First, our assessment of percentage of counties experiencing an increase over the two time windows in the original research letter did not consider the “size of the increase”. We examined the percent change in cases over the two time periods and the percentage of people who are fully vaccinated across US counties (Fig. 2). As is evident, the overall inference drawn in the research letter remains unaltered.
Second, we wish to reiterate that in the original letter we already present a sensitivity analysis, in the associated Supplementary File, where we considered a one-month lag on the independent variable “percentage of population fully vaccinated” and confirmed the robustness of our findings for both countries and US counties [5].
Third, in our research letter, we also included an interactive data dashboard (https://tiny.cc/USDashboard) that allows users to visualize the patterning of cases per 100,000 people in the last 7 days and percentage of population fully vaccinated (in categories) along with other data metrics since April 12, 2021, with automatic updates as new data is released.

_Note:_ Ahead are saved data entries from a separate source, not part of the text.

/-- NODE_ACK_TIMEOUT (R329). -/
def execNodeAckTimeout (t e : Nat) (s : State) : Answer := happen t s (fun s =>
  match s.rel e with
  | none => s
  | some r =>
    if r.state ≠ 2 ∨ r.kind ≠ rkNode ∨ r.acked ∨ s.now < r.sent + msT (max 10 (s.rd SHU_NODE_CFG.NODE_ACK)) then s
    else if r.tries < orOne (s.rd SHU_NODE_CFG.NODE_TRIES) then s.sendNode e r
    else (s.nodeFault r.target).endRel e ccWireBreak rrNoAck)

/-- Error frames on a bus, by LAST_ERR: 2 FORM, 3 ACK and 6 CRC have counters. On the way to bus-off the controller
was error-passive. -/
def State.canErrors (s : State) (bus : Nat) (errs : List Nat) : State :=
  let s := errs.foldl (fun (a : State) e =>
    let a := a.wr SHU_CAN_ERR.LAST_ERR (e % 7) bus
    match e % 7 with
    | 2 => a.bump SHU_CAN_CNT_FORM.COUNT bus
    | 3 => a.bump SHU_CAN_CNT_ACK.COUNT bus
    | 6 => a.bump SHU_CAN_CNT_CRC.COUNT bus
    | _ => a) s
  s.irq SHU_CAN_IRQ_STAT.PASSIVE bus

/-- A bus goes to BUS_OFF: the node actions on it end. -/
def State.busOffNow (s : State) (bus : Nat) (errs : List Nat) : State :=
  let s := ((s.canErrors bus errs).wr SHU_CAN_STAT.STATE 2 bus).bump SHU_CAN_CNT_BUSOFF.COUNT bus
  let s := (s.wr SHU_CAN_ERR.TEC 255 bus).irq SHU_CAN_IRQ_STAT.BUS_OFF bus
  let s := { s with shu := { s.shu with restart := s.shu.restart.erase bus } }
  let mine := s.shu.rel.filter (fun p => p.2.kind == rkNode && p.2.state == 2 &&
    SMap.get s.shu.nodeBus p.2.target 0 == bus)
  (mine.foldl (fun (a : State) p => a.endRel p.1 ccWireBreak rrBusOff) s).fndBusOff bus

/-- BUS_OFF (R329, R656): every release session on the bus ends, and its nodes depart. -/
def execBusOff (t bus : Nat) (errs : List Nat) (s : State) : Answer := happen t s (fun s =>
  if 2 ≤ bus ∨ s.rd SHU_CAN_STAT.STATE bus = 2 ∨ !s.on SHU_CAN_CTL.EN bus then s
  else s.busOffNow bus errs)

/-- RESTART (R325): bus-off recovery is started by hand. -/
def State.canRestart (s : State) (bus : Nat) : State :=
  if bus < 2 ∧ s.rd SHU_CAN_STAT.STATE bus = 2 ∧ !s.shu.restart.contains bus then
    { s with shu := { s.shu with restart := bus :: s.shu.restart } }
  else s

def execRestart (t bus : Nat) (s : State) : Answer := happen t s (fun s => s.canRestart bus)

/-- BUS_OFF_RECOVERED (R325): 128 × 11 recessive bits have passed, after RESTART where RESTART_MAN is set. -/
def execBusOffRecovered (t bus : Nat) (s : State) : Answer := happen t s (fun s =>
  if bus < 2 ∧ s.rd SHU_CAN_STAT.STATE bus = 2 ∧ (!s.on SHU_CAN_CTL.RESTART_MAN bus ∨ s.shu.restart.contains bus) then
    let s := { s with shu := { s.shu with restart := s.shu.restart.erase bus } }
    let s := (s.wr SHU_CAN_STAT.STATE 0 bus).wr SHU_CAN_ERR.TEC 0 bus
    (s.wr SHU_CAN_ERR.REC 0 bus).irq SHU_CAN_IRQ_STAT.RECOVERED bus
  else s)
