-- ==== Sys2Proof/Machine/AstBase.lean ====
section
/-! DEFINITION. Astrolabe cores as a whole: loading the code bundle, taking a new one up, and a unit reset of AST
(R462, R474, R478, R556). -/

namespace Sys2Proof.Machine

/-- The words of a byte string by word index from a base; words of 0 are not listed. -/
def wordTable (l : List Byte) (base : Nat) : SMap Nat :=
  ((List.range ((l.length + 3) / 4)).map (fun i => (base + i, leAt l (4 * i) 4))).filter (fun p => p.2 != 0)

/-- The memories of a core are written afresh: no error is left in their arrays, and no byte in their buffers. -/
def State.coreArrays (s : State) (c : Nat) : State :=
  let mine := fun (a : Nat) => a == c || a == 0x10 + c || a == 0x20 + c
  { s with mem := { s.mem with cells := s.mem.cells.filter (fun p => !mine (p.1 / 2 ^ 30))
                               merge := s.mem.merge.filter (fun e => !mine e.arr) } }

/-- R462, R474: a core is loaded from the internal copy of a bundle: memories from the copy, registers and device ports
cleared. What R476 counts stays. -/
def State.coreLoad (s : State) (c : Nat) (b : Bundle) : State :=
  let s := s.coreArrays c
  s.updCore c (fun k =>
    { imem := wordTable (b.imem.take 65536) 0
      data := wordTable (b.xmem.take 32768) 0 ++ wordTable (b.ymem.take 32768) 8192
      faults := k.faults, reloadFrom := k.reloadFrom, img := some b.crc })

/-- A core holds the code of a bundle. -/
def State.coreHas (s : State) (c : Nat) (b : Bundle) : Bool := (s.core c).img == some b.crc

/-- A core that is IDLE takes up the bundle in force (R462). -/
def State.coreTake (s : State) (c : Nat) : State :=
  if s.coreSt c = csIdle ∧ !s.coreHas c s.ast.bundle ∧ s.on AST_STAT.IMAGE_VALID then s.coreLoad c s.ast.bundle else s

def State.coreTakeAll (s : State) : State := (List.range 16).foldl (fun (a : State) c => a.coreTake c) s

/-- A core becomes IDLE. -/
def State.coreIdle (s : State) (c : Nat) : State := (s.coreTo c csIdle).coreTake c

/-- The bundle of an image, with the registers that show it. -/
def State.bundleIn (s : State) (b : Bundle) : State :=
  let s := { s with ast := { s.ast with bundle := b } }
  (s.load AST_STAT.SCRIPTS (scriptCount b.scripts)).load AST_IMG_CRC.CRC b.crc

/-- The end of AST's INIT (R462): every core is loaded. -/
def State.astLoadAll (s : State) : State :=
  let s := s.wr AST_STAT.IMAGE_VALID 1
  let s := (List.range 16).foldl (fun (a : State) c => (a.coreLoad c a.ast.bundle).wr AST_CORE_STAT.STATE csIdle c) s
  s.astStat

/-- R478: a unit reset of AST stops every core, and each session with a step running ends (R290). -/
def State.astUnitReset (s : State) : State :=
  let s := (List.range 16).foldl (fun (a : State) c =>
    if a.coreSt c = csStep ∨ a.coreSt c = csDebug then
      let n := a.rd AST_CORE_STAT.SESSION c
      (a.abort n ccTargetReset).coreStop c
    else a) s
  { s with ast := { s.ast with cores := [] } }

end Sys2Proof.Machine
end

Fourth, we elected to use boxplots across various categories of percentage of population fully vaccinated because it was the most appropriate way to describe the underlying data, which is the primary goal of any statistical analysis. Specifically, in the case of the two variables we focused on, the variation between counties within a category of fully vaccinated is readily apparent—especially in the US—regardless of the average for any category.
We thank Mulot et al. for analyzing the two variables from the same data source we considered in the analysis using more formal statistical models (Supplementary Analysis of their comment) [1] that analyze the relationship using a continuous scale of fully vaccinated. Mulot et al. selectively interpret the higher end of the distribution of fully vaccinated to suggest a negative correlation with “cases per 100,000 in the last 7 days” [1]. However, the variation between counties at higher levels of vaccination is evident in their figure, reinforcing our interpretation that a county could be high or low in cases at different levels of vaccination, and the appropriateness of boxplots to characterize the data.
It is precisely because of this finding we concluded that there should be a consideration of other known non-pharmacological interventions in addition to vaccines. For instance, in a recently published simulation study of a university campus, it was shown that surveillance testing, and isolation of positive cases are important mitigation strategies, even if 100 percent of the students are vaccinated [11].
Finally, we concur with the concern around observed and unobserved confounding variables in any observational data analysis. This is especially true for the country-level analysis. While we acknowledge this particular limitation in our original research letter, space constraints inhibited us from elaborating in greater depth. It is precisely because of our recognition of a whole variety of country-level differences that we deliberately restrained from overinterpreting the statistically positive counterintuitive association observed across countries. Instead, we leaned towards interpreting an association that is descriptively self-evident.